By the final day of discovery, after the last little hand had gone up in the back of the room, a projected deficit of roughly 7 billion euros was actually more than 30 billion. The natural question—How is this possible?—is easily answered: until that moment, no one had bothered to count it all up. “We had no Congressional Budget Office,” explains the finance minister. “There was no independent statistical service.” The party in power simply gins up whatever numbers it likes, for its own purposes.

Once the finance minister had the numbers, he went off to his regularly scheduled monthly meetings with ministers of finance from all the European countries. As the new guy, he was given the floor. “When I told them the number, there were gasps,” he said. “How could this happen? I was like, You guys should have picked up that the numbers weren’t right. But the problem was I sat behind a sign that said GREECE, not a sign that said, THE NEW GREEK GOVERNMENT.” After the meeting the Dutch guy came up to him and said, “George, we know it’s not your fault, but shouldn’t someone go to jail?”
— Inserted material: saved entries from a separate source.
-- ==== Sys2Proof/Laws/Frames.lean ====
section
/-!
SUPPORT. What each shared operation leaves as it was: one lemma a field for each operation.
-/

namespace Sys2Proof.Machine
open Sys2Proof

@[simp] theorem State.file_map (p : Port) (n : Notice) (s : State) : (s.file p n).map = s.map := rfl
@[simp] theorem State.file_tracker (p : Port) (n : Notice) (s : State) : (s.file p n).tracker = s.tracker := rfl
@[simp] theorem State.file_hub (p : Port) (n : Notice) (s : State) : (s.file p n).hub = s.hub := rfl
@[simp] theorem State.file_press (p : Port) (n : Notice) (s : State) : (s.file p n).press = s.press := rfl
@[simp] theorem State.file_cond (p : Port) (n : Notice) (s : State) : (s.file p n).cond = s.cond := rfl
@[simp] theorem State.file_slurry (p : Port) (n : Notice) (s : State) : (s.file p n).slurry = s.slurry := rfl
@[simp] theorem State.file_matrix (p : Port) (n : Notice) (s : State) : (s.file p n).matrix = s.matrix := rfl
@[simp] theorem State.file_settings (p : Port) (n : Notice) (s : State) : (s.file p n).settings = s.settings := rfl
@[simp] theorem State.file_events (p : Port) (n : Notice) (s : State) : (s.file p n).events = s.events := rfl
@[simp] theorem State.file_resetAsserted (p : Port) (n : Notice) (s : State) : (s.file p n).resetAsserted = s.resetAsserted := rfl
@[simp] theorem State.file_pending (p : Port) (n : Notice) (s : State) : (s.file p n).pending = s.pending := rfl

@[simp] theorem State.fileAll_map (n : Notice) (s : State) : (s.fileAll n).map = s.map := rfl
@[simp] theorem State.fileAll_tracker (n : Notice) (s : State) : (s.fileAll n).tracker = s.tracker := rfl
@[simp] theorem State.fileAll_hub (n : Notice) (s : State) : (s.fileAll n).hub = s.hub := rfl
@[simp] theorem State.fileAll_press (n : Notice) (s : State) : (s.fileAll n).press = s.press := rfl
@[simp] theorem State.fileAll_cond (n : Notice) (s : State) : (s.fileAll n).cond = s.cond := rfl
@[simp] theorem State.fileAll_slurry (n : Notice) (s : State) : (s.fileAll n).slurry = s.slurry := rfl
@[simp] theorem State.fileAll_matrix (n : Notice) (s : State) : (s.fileAll n).matrix = s.matrix := rfl
@[simp] theorem State.fileAll_settings (n : Notice) (s : State) : (s.fileAll n).settings = s.settings := rfl
@[simp] theorem State.fileAll_events (n : Notice) (s : State) : (s.fileAll n).events = s.events := rfl
@[simp] theorem State.fileAll_resetAsserted (n : Notice) (s : State) : (s.fileAll n).resetAsserted = s.resetAsserted := rfl
@[simp] theorem State.fileAll_pending (n : Notice) (s : State) : (s.fileAll n).pending = s.pending := rfl

@[simp] theorem State.raise_map (e : Event) (s : State) : (s.raise e).map = s.map := rfl
@[simp] theorem State.raise_tracker (e : Event) (s : State) : (s.raise e).tracker = s.tracker := rfl
@[simp] theorem State.raise_hub (e : Event) (s : State) : (s.raise e).hub = s.hub := rfl
@[simp] theorem State.raise_press (e : Event) (s : State) : (s.raise e).press = s.press := rfl
@[simp] theorem State.raise_cond (e : Event) (s : State) : (s.raise e).cond = s.cond := rfl
@[simp] theorem State.raise_slurry (e : Event) (s : State) : (s.raise e).slurry = s.slurry := rfl
@[simp] theorem State.raise_matrix (e : Event) (s : State) : (s.raise e).matrix = s.matrix := rfl
@[simp] theorem State.raise_links (e : Event) (s : State) : (s.raise e).links = s.links := rfl
@[simp] theorem State.raise_settings (e : Event) (s : State) : (s.raise e).settings = s.settings := rfl
@[simp] theorem State.raise_resetAsserted (e : Event) (s : State) : (s.raise e).resetAsserted = s.resetAsserted := rfl
@[simp] theorem State.raise_pending (e : Event) (s : State) : (s.raise e).pending = s.pending := rfl

@[simp] theorem State.setCauses_map (l : Lane) (c : List CauseEntry) (s : State) : (s.setCauses l c).map = s.map := rfl
@[simp] theorem State.setCauses_tracker (l : Lane) (c : List CauseEntry) (s : State) : (s.setCauses l c).tracker = s.tracker := rfl
@[simp] theorem State.setCauses_hub (l : Lane) (c : List CauseEntry) (s : State) : (s.setCauses l c).hub = s.hub := rfl
@[simp] theorem State.setCauses_press (l : Lane) (c : List CauseEntry) (s : State) : (s.setCauses l c).press = s.press := rfl
@[simp] theorem State.setCauses_cond (l : Lane) (c : List CauseEntry) (s : State) : (s.setCauses l c).cond = s.cond := rfl
@[simp] theorem State.setCauses_slurry (l : Lane) (c : List CauseEntry) (s : State) : (s.setCauses l c).slurry = s.slurry := rfl
@[simp] theorem State.setCauses_links (l : Lane) (c : List CauseEntry) (s : State) : (s.setCauses l c).links = s.links := rfl
@[simp] theorem State.setCauses_settings (l : Lane) (c : List CauseEntry) (s : State) : (s.setCauses l c).settings = s.settings := rfl
@[simp] theorem State.setCauses_events (l : Lane) (c : List CauseEntry) (s : State) : (s.setCauses l c).events = s.events := rfl
@[simp] theorem State.setCauses_resetAsserted (l : Lane) (c : List CauseEntry) (s : State) : (s.setCauses l c).resetAsserted = s.resetAsserted := rfl
@[simp] theorem State.setCauses_pending (l : Lane) (c : List CauseEntry) (s : State) : (s.setCauses l c).pending = s.pending := rfl

@[simp] theorem State.tellLevel_map (l : Lane) (v : HoldLevel) (s : State) : (s.tellLevel l v).map = s.map := by
  cases v <;> rfl
@[simp] theorem State.tellLevel_tracker (l : Lane) (v : HoldLevel) (s : State) : (s.tellLevel l v).tracker = s.tracker := by
  cases v <;> rfl
@[simp] theorem State.tellLevel_hub (l : Lane) (v : HoldLevel) (s : State) : (s.tellLevel l v).hub = s.hub := by
  cases v <;> rfl
@[simp] theorem State.tellLevel_press (l : Lane) (v : HoldLevel) (s : State) : (s.tellLevel l v).press = s.press := by
  cases v <;> rfl
@[simp] theorem State.tellLevel_cond (l : Lane) (v : HoldLevel) (s : State) : (s.tellLevel l v).cond = s.cond := by
  cases v <;> rfl
@[simp] theorem State.tellLevel_slurry (l : Lane) (v : HoldLevel) (s : State) : (s.tellLevel l v).slurry = s.slurry := by
  cases v <;> rfl
@[simp] theorem State.tellLevel_matrix (l : Lane) (v : HoldLevel) (s : State) : (s.tellLevel l v).matrix = s.matrix := by
  cases v <;> rfl
@[simp] theorem State.tellLevel_links (l : Lane) (v : HoldLevel) (s : State) : (s.tellLevel l v).links = s.links := by
  cases v <;> rfl
@[simp] theorem State.tellLevel_settings (l : Lane) (v : HoldLevel) (s : State) : (s.tellLevel l v).settings = s.settings := by
  cases v <;> rfl
@[simp] theorem State.tellLevel_resetAsserted (l : Lane) (v : HoldLevel) (s : State) : (s.tellLevel l v).resetAsserted = s.resetAsserted := by
  cases v <;> rfl
@[simp] theorem State.tellLevel_pending (l : Lane) (v : HoldLevel) (s : State) : (s.tellLevel l v).pending = s.pending := by
  cases v <;> rfl

@[simp] theorem State.holdEntered_map (l : Lane) (v : HoldLevel) (s : State) : (s.holdEntered l v).map = s.map := by
  simp [State.holdEntered, State.fileHold]
@[simp] theorem State.holdEntered_tracker (l : Lane) (v : HoldLevel) (s : State) : (s.holdEntered l v).tracker = s.tracker := by
  simp [State.holdEntered, State.fileHold]
@[simp] theorem State.holdEntered_hub (l : Lane) (v : HoldLevel) (s : State) : (s.holdEntered l v).hub = s.hub := by
  simp [State.holdEntered, State.fileHold]
@[simp] theorem State.holdEntered_press (l : Lane) (v : HoldLevel) (s : State) : (s.holdEntered l v).press = s.press := by
  simp [State.holdEntered, State.fileHold]
@[simp] theorem State.holdEntered_cond (l : Lane) (v : HoldLevel) (s : State) : (s.holdEntered l v).cond = s.cond := by
  simp [State.holdEntered, State.fileHold]
@[simp] theorem State.holdEntered_slurry (l : Lane) (v : HoldLevel) (s : State) : (s.holdEntered l v).slurry = s.slurry := by
  simp [State.holdEntered, State.fileHold]
@[simp] theorem State.holdEntered_matrix (l : Lane) (v : HoldLevel) (s : State) : (s.holdEntered l v).matrix = s.matrix := by
  simp [State.holdEntered, State.fileHold]
@[simp] theorem State.holdEntered_settings (l : Lane) (v : HoldLevel) (s : State) : (s.holdEntered l v).settings = s.settings := by
  simp [State.holdEntered, State.fileHold]
@[simp] theorem State.holdEntered_resetAsserted (l : Lane) (v : HoldLevel) (s : State) : (s.holdEntered l v).resetAsserted = s.resetAsserted := by
  simp [State.holdEntered, State.fileHold]
@[simp] theorem State.holdEntered_pending (l : Lane) (v : HoldLevel) (s : State) : (s.holdEntered l v).pending = s.pending := by
  simp [State.holdEntered, State.fileHold]

@[simp] theorem State.fileHold_map (l : Lane) (s : State) : (s.fileHold l).map = s.map := by
  simp [State.fileHold]
@[simp] theorem State.fileHold_tracker (l : Lane) (s : State) : (s.fileHold l).tracker = s.tracker := by
  simp [State.fileHold]
@[simp] theorem State.fileHold_hub (l : Lane) (s : State) : (s.fileHold l).hub = s.hub := by
  simp [State.fileHold]
@[simp] theorem State.fileHold_press (l : Lane) (s : State) : (s.fileHold l).press = s.press := by
  simp [State.fileHold]
@[simp] theorem State.fileHold_cond (l : Lane) (s : State) : (s.fileHold l).cond = s.cond := by
  simp [State.fileHold]
@[simp] theorem State.fileHold_slurry (l : Lane) (s : State) : (s.fileHold l).slurry = s.slurry := by
  simp [State.fileHold]
@[simp] theorem State.fileHold_matrix (l : Lane) (s : State) : (s.fileHold l).matrix = s.matrix := by
  simp [State.fileHold]
@[simp] theorem State.fileHold_settings (l : Lane) (s : State) : (s.fileHold l).settings = s.settings := by
  simp [State.fileHold]
@[simp] theorem State.fileHold_events (l : Lane) (s : State) : (s.fileHold l).events = s.events := by
  simp [State.fileHold]
@[simp] theorem State.fileHold_resetAsserted (l : Lane) (s : State) : (s.fileHold l).resetAsserted = s.resetAsserted := by
  simp [State.fileHold]
@[simp] theorem State.fileHold_pending (l : Lane) (s : State) : (s.fileHold l).pending = s.pending := by
  simp [State.fileHold]

@[simp] theorem State.addCause_map (l : Lane) (e : CauseEntry) (s : State) : (s.addCause l e).map = s.map := by
  simp only [State.addCause, State.addCauseWith]; split <;> simp
@[simp] theorem State.addCause_tracker (l : Lane) (e : CauseEntry) (s : State) : (s.addCause l e).tracker = s.tracker := by
  simp only [State.addCause, State.addCauseWith]; split <;> simp
@[simp] theorem State.addCause_hub (l : Lane) (e : CauseEntry) (s : State) : (s.addCause l e).hub = s.hub := by
  simp only [State.addCause, State.addCauseWith]; split <;> simp
@[simp] theorem State.addCause_press (l : Lane) (e : CauseEntry) (s : State) : (s.addCause l e).press = s.press := by
  simp only [State.addCause, State.addCauseWith]; split <;> simp
@[simp] theorem State.addCause_cond (l : Lane) (e : CauseEntry) (s : State) : (s.addCause l e).cond = s.cond := by
  simp only [State.addCause, State.addCauseWith]; split <;> simp
@[simp] theorem State.addCause_slurry (l : Lane) (e : CauseEntry) (s : State) : (s.addCause l e).slurry = s.slurry := by
  simp only [State.addCause, State.addCauseWith]; split <;> simp
@[simp] theorem State.addCause_settings (l : Lane) (e : CauseEntry) (s : State) : (s.addCause l e).settings = s.settings := by
  simp only [State.addCause, State.addCauseWith]; split <;> simp
@[simp] theorem State.addCause_resetAsserted (l : Lane) (e : CauseEntry) (s : State) : (s.addCause l e).resetAsserted = s.resetAsserted := by
  simp only [State.addCause, State.addCauseWith]; split <;> simp
@[simp] theorem State.addCause_pending (l : Lane) (e : CauseEntry) (s : State) : (s.addCause l e).pending = s.pending := by
  simp only [State.addCause, State.addCauseWith]; split <;> simp
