-- ==== Sys2Proof/Laws/Step.lean ====
section
/-!
SUPPORT. How a law that every step keeps is proved from one case a command: requests and frames reduce to the rules that
decide requests, and a step to a command, an event's row, or the passing of a millisecond.
-/

namespace Sys2Proof.Machine
open Sys2Proof

/-- A request row is the request taken on its port. -/
theorem exec_request (p : Port) (r : Request) (s : State) : exec (r.command p) s = .next (answerRequest p r s) := by
  cases r <;> rfl

/-- A request that the role table permits and whose length fits, as a row: its rule decides it in the state it finds. -/
theorem exec_request_decided (p : Port) (r : Request) (s₀ s : State) (hs : s₀.heardFor p r.kind = s)
    (hp : permitted p r.kind = true) (hl : lengthOk p r = true) :
    exec (r.command p) s₀ = .next ((decideRequest p s r).compose p r.kind.byte) := by
  rw [exec_request, answerRequest_eq p r s₀ hp hl, hs]

/-- `P` does not look at the ports of the link interface. -/
def PortBlind (P : State → Prop) : Prop := ∀ p f s, P s → P (State.modPort p f s)

/-- What dispatch keeps, once every rule that decides a request keeps it. -/
theorem keeps_dispatch {P : State → Prop} (hdecide : ∀ p r s, P s → P (decideRequest p s r).state) (p : Port)
    (r : Request) (s : State) (h : P s) : P (dispatch p r s).state := by
  unfold dispatch
  split
  · exact h
  · split
    · exact h
    · exact hdecide p r s h

theorem keeps_dispatchBytes {P : State → Prop} (hdecide : ∀ p r s, P s → P (decideRequest p s r).state) (p : Port)
    (k : Byte) (bs : List Byte) (s : State) (h : P s) : P (dispatchBytes p k bs s).state := by
  unfold dispatchBytes
  split
  · exact h
  · split
    · exact h
    · split
      · exact h
      · exact hdecide _ _ _ h

/-- What every rule that decides a request keeps, and the taking of what is outstanding before it, every request row keeps. -/
theorem keeps_answerRequest {P : State → Prop} (hport : PortBlind P) (hheard : ∀ p k s, P s → P (State.heardFor p k s))
    (hdecide : ∀ p r s, P s → P (decideRequest p s r).state) (p : Port) (r : Request) (s : State) (h : P s) :
    P (answerRequest p r s) := by
  unfold answerRequest Answer.compose
  exact hport _ _ _ (keeps_dispatch hdecide p r _ (hheard p _ s h))

theorem keeps_takeRequest {P : State → Prop} (hport : PortBlind P) (hsettled : ∀ k s, P s → P (State.settledFor k s))
    (hdecide : ∀ p r s, P s → P (decideRequest p s r).state) (p : Port) (q : SlotRequest) (s : State) (h : P s) :
    P (s.takeRequest p q) := by
  unfold State.takeRequest State.sendReply Answer.compose
  exact hport _ _ _ (hport _ _ _ (keeps_dispatchBytes hdecide _ _ _ _ (hsettled _ _ (hport _ _ _ h))))

/-- What every rule that decides a request keeps, and the silence timers do not touch, a frame keeps. -/
theorem keeps_frame {P : State → Prop} (hport : PortBlind P) (hsettled : ∀ k s, P s → P (State.settledFor k s))
    (hsilence : ∀ l f s, P s → P (State.modSilence l f s))
    (hdecide : ∀ p r s, P s → P (decideRequest p s r).state) (p : Port) (q : SlotRequest) (crc : BitVec 16) (s : State)
    (h : P s) : P (s.frame p q crc) := by
  unfold State.frame
  split
  · exact hport _ _ _ h
  · have h1 : P ((s.modPort p fun k => { k with collecting := false }).hearFrame p) := by
      unfold State.hearFrame
      split
      · exact hsilence _ _ _ (hport _ _ _ h)
      · exact hport _ _ _ h
    unfold State.handToSlots
    split
    · exact keeps_takeRequest hport hsettled hdecide _ _ _ h1
    · exact hport _ _ _ h1
    · exact hport _ _ _ h1

theorem keeps_replySent {P : State → Prop} (hport : PortBlind P) (hsettled : ∀ k s, P s → P (State.settledFor k s))
    (hdecide : ∀ p r s, P s → P (decideRequest p s r).state) (p : Port) (s : State) (h : P s) : P (s.replySent p) := by
  unfold State.replySent
  split
  · simp only
    split
    · exact keeps_takeRequest hport hsettled hdecide _ _ _ (hport _ _ _ h)
    · exact hport _ _ _ h
  · exact h

theorem step_cons {s : State} {c : Instr} {rest : List Instr} (hp : s.pending = c :: rest) :
    step s = exec c { s with pending := rest } := by
  unfold step
  rw [hp]

theorem step_event {s : State} {e : Event} {rest : List Event} (hp : s.pending = []) (he : s.events = e :: rest) :
    step s = exec e.command s := by
  unfold step State.idle
  rw [hp, he]

theorem step_idle {s : State} (hp : s.pending = []) (he : s.events = []) : step s = .next s.settled.tick := by
  unfold step State.idle
  rw [hp, he]

/-- What a step does: the command in front; with none waiting, the oldest event's row; with none of those, an arrival that is
due and then a millisecond. -/
theorem step_cases {s t : State} (h : step s = .next t) :
    (∃ c rest, s.pending = c :: rest ∧ exec c { s with pending := rest } = .next t) ∨
    (∃ e rest, s.pending = [] ∧ s.events = e :: rest ∧ exec e.command s = .next t) ∨
    (s.pending = [] ∧ s.events = [] ∧ t = s.settled.tick) := by
  cases hp : s.pending with
  | cons c rest =>
    rw [step_cons hp] at h
    exact .inl ⟨c, rest, rfl, h⟩
  | nil =>
    cases he : s.events with
    | cons e rest =>
      rw [step_event hp he] at h
      exact .inr (.inl ⟨e, rest, rfl, rfl, h⟩)
    | nil =>
      rw [step_idle hp he] at h
      exact .inr (.inr ⟨rfl, rfl, (Host.Outcome.next.inj h).symm⟩)

/-- A law that the queue does not enter, that every command keeps and that a millisecond keeps, every step keeps. -/
theorem keeps_step {P : State → Prop} (hqueue : ∀ s q, P s → P { s with pending := q })
    (hexec : ∀ c s t, P s → exec c s = .next t → P t) (htick : ∀ s, P s → P s.settled.tick) {s t : State} (h : P s)
    (hs : step s = .next t) : P t := by
  rcases step_cases hs with ⟨c, rest, _, hx⟩ | ⟨e, rest, _, _, hx⟩ | ⟨_, _, ht⟩
  · exact hexec c _ t (hqueue s rest h) hx
  · exact hexec _ s t h hx
  · rw [ht]
    exact htick s h

end Sys2Proof.Machine
end

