theorem decideFeedSelect_range {n : Nat} (h : 3 < n) : decideFeedSelect l.port n s = refuse .range s := by
  simp only [decideFeedSelect, Lane.port_lane, feedOfCode_above h]

theorem decideFeedSelect_line (k : Line) : decideFeedSelect l.port (feedCode (some k)) s =
    if s.matrix.station = .tripped ∨ s.holdLevel l = .hard ∨ s.targetActive .slurryStop = true then refuse .held s
    else if (s.line k).state = .ready then done (s.modBar l (Bar.selected (some k))).recompute
    else refuse .notReady s := by
  simp only [decideFeedSelect, Lane.port_lane, feedOfCode_feedCode]
  rfl

theorem decideFeedSelect_none :
    decideFeedSelect l.port (feedCode none) s = done (s.modBar l (Bar.selected none)).recompute := by
  simp only [decideFeedSelect, Lane.port_lane, feedOfCode_feedCode]
  rfl

/-- A select of a line is not held in NORMAL with the lane not at HARD and no slurry stop (R135). -/
theorem State.not_feedHeld (normal : s.matrix.station = .normal) (level : s.holdLevel l ≠ .hard)
    (free : s.targetActive .slurryStop = false) :
    ¬ (s.matrix.station = .tripped ∨ s.holdLevel l = .hard ∨ s.targetActive .slurryStop = true) := by
  rw [normal, free]
  exact fun h => h.elim StationState.noConfusion fun h => h.elim level Bool.false_ne_true

theorem decideFeedSelect_taken {feed : Option Line} (h : ∀ k, feed = some k → s.matrix.station = .normal ∧
      s.holdLevel l ≠ .hard ∧ s.targetActive .slurryStop = false ∧ (s.line k).state = .ready) :
    decideFeedSelect l.port (feedCode feed) s = done (s.modBar l (Bar.selected feed)).recompute := by
  cases feed with
  | none => exact decideFeedSelect_none
  | some k =>
    obtain ⟨normal, level, free, ready⟩ := h k rfl
    rw [decideFeedSelect_line, if_neg (State.not_feedHeld normal level free), if_pos ready]

/-- The bar with the rate and the weights of an accepted RATE SET (R136). -/
def Bar.rated (rate : Nat) (weights : Three Nat) (b : Bar) : Bar := { b with rate := rate, weights := weights }

theorem decideRateSet_lane (rate : Nat) (w : Three Nat) : decideRateSet l.port rate w s =
    if 15 < w.inner ∨ 15 < w.middle ∨ 15 < w.outer then refuse .range s
    else if 65535 < rate then refuse .range s
    else
      { state := (s.modBar l (Bar.rated (min rate (s.settings.slurry.barMax.get l)) w)).recompute
        result := .ok
        clamped := decide (s.settings.slurry.barMax.get l < rate)
        noWeight := decide (w.inner + w.middle + w.outer = 0) } := by
  have heavy : (w.toList.any fun x => decide (15 < x)) = true ↔ 15 < w.inner ∨ 15 < w.middle ∨ 15 < w.outer := by
    simp [Three.toList]
  simp only [decideRateSet, Lane.port_lane, heavy]
  rfl

end

/-- Settles O44: the refusals in their order, and an accepted request as one bar's record put with every flow derived
again. -/
theorem feedAndRate : Obligations.FeedAndRate := by
  intro l s₀ s hs
  have select : ∀ {n : Nat} {t : State} {r : Result}, decideFeedSelect l.port n s = { state := t, result := r } →
      exec (.feedSelect l.port n) s₀ = .next (replied l.port .feedSelect r [] t) :=
    fun {n _ _} => exec_request_replied l.port (.feedSelect n) hs rfl (decide_eq_true (Lane.port_ne_s l)) rfl
  refine ⟨fun n hn => select (decideFeedSelect_range hn), fun k => ⟨fun held => select ?held,
    fun normal level free unready => select ?unready⟩, fun feed h => ?select, fun rate w => ⟨fun heavy => ?heavy,
    fun inner middle outer fits => ?rate⟩⟩
  case held => exact (decideFeedSelect_line k).trans (if_pos held)
  case unready => rw [decideFeedSelect_line, if_neg (State.not_feedHeld normal level free), if_neg unready]; rfl
  case select =>
    have c := s.barChanged_recompute l (Bar.selected feed)
    exact ⟨_, select (decideFeedSelect_taken h), c.frame, c.flows, congrArg Bar.feed c.self, congrArg Bar.fallback c.self,
      congrArg Bar.resume c.self, c.rateKept rfl rfl, fun x hx => (c.other x hx).1, c.lines, c.windowMs⟩
  case heavy =>
    refine exec_request_replied l.port (.rateSet rate w) hs rfl (decide_eq_true (Lane.port_ne_s l)) rfl ?_
    exact (decideRateSet_lane rate w).trans (if_pos heavy)
  case rate =>
    have light : ¬ (15 < w.inner ∨ 15 < w.middle ∨ 15 < w.outer) := by omega
    have c := s.barChanged_recompute l (Bar.rated (min rate (s.settings.slurry.barMax.get l)) w)
    have row := exec_request_heard l.port (.rateSet rate w) s₀ s hs rfl (decide_eq_true (Lane.port_ne_s l)) rfl
    have decided := (decideRateSet_lane (s := s) (l := l) rate w).trans ((if_neg light).trans (if_neg (Nat.not_lt.2 fits)))
    rw [decideRequest, decided] at row
    exact ⟨_, row, c.frame, c.flows, congrArg Bar.rate c.self, congrArg Bar.weights c.self, c.barKept rfl rfl rfl,
      fun x hx => (c.other x hx).2, c.lines, c.windowMs⟩
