-- ==== Sys2Proof/Decode.lean ====
section
/-! DEFINITION. The DK-420 decodes no instruction words: spec/opcode_table.json gives no row any bits,
so no word spells a command. -/

namespace Sys2Proof

/-- The command that a word of `nbits` bits spells by the table's bits: none, since the table gives no
row any bits. -/
def decodeTableWord (_nbits _w : Nat) : Option Instr := none

end Sys2Proof
end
As he finishes his story the finance minister stresses that this isn’t a simple matter of the government lying about its expenditures. “This wasn’t all due to misreporting,” he says. “In 2009, tax collection disintegrated, because it was an election year.”

“What?”

He smiles.

“The first thing a government does in an election year is to pull the tax collectors off the streets.”

“You’re kidding.”

Now he’s laughing at me. I’m clearly naïve.
Wow. HT: Marginal Revolution [Update: autoqueued when Tyler first posted, now everybody's pointing to it. Oh well.]

Single favourite line:
“every single member of the Greek Parliament is lying to evade taxes.”
The Germans must love paying for this.

Read the whole thing, seriously. How does Greece get out of this mess? Can anything save a civic culture this broken?

1 comment:

  1. you can see that collectivism is the essence of modern Greek culture as described by Lewis.

    Greece still has a choice to continue on their path or reverse course. Both theory and practice are clear as to what will happen in either case.

    The west once underwent a Renaissance by rediscovering the ideas and culture of Ancient Greece. Perhaps, this time, we can start a Renaissance by discovering the terrible ideas and culture of modern Greece!